Throughout the late 18th century and into the early 19th century, No.11 was home to a number of notable residents, including Dr. Mapleton, who was a friend of the Austen family, and it is recorded that Jane Austen, along with her mother and sister Cassandra, visited the doctor and his family at No.11 several times during the early 1800s.

By the 1850s No.11 The Circus was transformed from a private home into school rooms and offices for the prestigious Somersetshire College. It continued to be used by Somersetshire College for many years with boys being sent to the school from all over the country. However, in 1866 it welcomed a now famous name as one of its tutors, the scientist and inventor, Alexander Graham Bell, who later invented the telephone.

Alexander Graham Bell
Alexander Graham Bell

At the time he arrived as Somersetshire College he was only 19 and while teaching he continued his experiments and work on telephony and communications.

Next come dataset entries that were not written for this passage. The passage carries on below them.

-- ==== Sys2Proof/Machine/YokeItems.lean ====
section
/-! DEFINITION. Items of the decision stream and of the reverse stream as they take effect (R426 to R439, R450). A command of
this file is an item that has been delivered and whose epoch has come. -/

namespace Sys2Proof.Machine

open Sys2Proof

/-! ## Items (R426, R428) -/

/-- The field of k bytes at an offset of an item. -/
def itemAt (item : List Byte) (o k : Nat) : Nat := ofBe (slice item o k)

/-- An item has the header of its TYPE and the LENGTH of the table. -/
def itemOk (type len : Nat) (item : List Byte) : Bool :=
  item.length == len && slice item 0 4 == beBytes 1 (128 + type) ++ [0] ++ beBytes 2 len

/-- An item of a TYPE whose LENGTH is 12 + n. -/
def itemVar (type : Nat) (item : List Byte) : Bool :=
  decide (12 ≤ item.length) && decide (item.length ≤ 65534) && item.length % 2 == 0 && itemOk type item.length item

/-- YOK_DIVERGE holds a divergence; entry is 0xFFFF for none. -/
def State.recordDivergence (s : State) (entry cls : Nat) (lead : Bool) : State :=
  (s.wr Reg.yokDiverge (BitVec.ofNat 32 ((if entry < 560 then entry else 0) * 65536 + cls * 256 + flag lead * 2 + 1))).inc
    (Reg.yokCountLo 8)

/-- A follower declares a divergence of class 3 to 6 (R443, R444): it takes T12. A resyncing twin, muted already, only counts
its clean intervals anew. -/
def State.declareClass (s : State) (cls : Nat) : State :=
  let s := s.recordDivergence 0xFFFF cls false
  let s := if cls = 3 then (s.inc (Reg.yokCountLo 11)).note Ev.yokeStreamLate else s
  if s.ctl.mode = .yokeFollower then (s.note Ev.yokeDiverged).divertResync
  else { s with yok := { s.yok with clean := 0 } }

/-- An item of the decision stream takes effect on a follower or a resyncing twin; ok is false where its TYPE or LENGTH is
outside R428, which makes the stream malformed (R443 class 5). -/
def State.decision (s : State) (ok : Bool) (act : State → State) : State :=
  if s.isFollower = false then s
  else if ok then act (s.inc (Reg.yokCountLo 4)) else s.declareClass 5

/-- An item of the reverse stream reaches the lead. -/
def State.reverse (s : State) (ok : Bool) (act : State → State) : State :=
  if s.ctl.mode = .yokeLead ∧ ok then act (s.inc (Reg.yokCountLo 4)) else s

/-- An item that changes entry i of a static table applies: during step Y2 only below the table's copy pointer (R450). -/
def State.applies (s : State) (table i : Nat) : Bool :=
  s.ctl.mode != Mode.yokeResync || decide (2 < s.yok.step) || decide (i < SMap.get zeroOf s.yok.copied table)

/-! ## EPOCH (R424, R443, R447, R449) -/

/-- The block counter of a follower is set to b. -/
def State.setBlock (s : State) (b : Nat) : State :=
  { s with line := { s.line with sheaf := b / 20500, sheafAt := s.now - b % 20500 * 8 / 25 } }

/-- The next step of a resync, reported to the lead. -/
def State.resyncStep (s : State) (k : Nat) : State := ({ s with yok := { s.yok with step := k } }).reportState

It is believed Bell actually sent his first telegraph message while living in Bath. However, he only remained at Somersetshire College for one year and within a few years had moved to Canada with his family.

No.11 continued to be the home of Somersetshire College until the 1880s, but then converted into the home and surgery of Dr. Hugh Lane. The 1891 census reveals Dr Lane with his wife Frances and their three children and four live-in servants. But, along with the family, a boarder was recorded in the house, 49 year old Fanny from Russia, who was recorded in the census as a ‘lunatic’.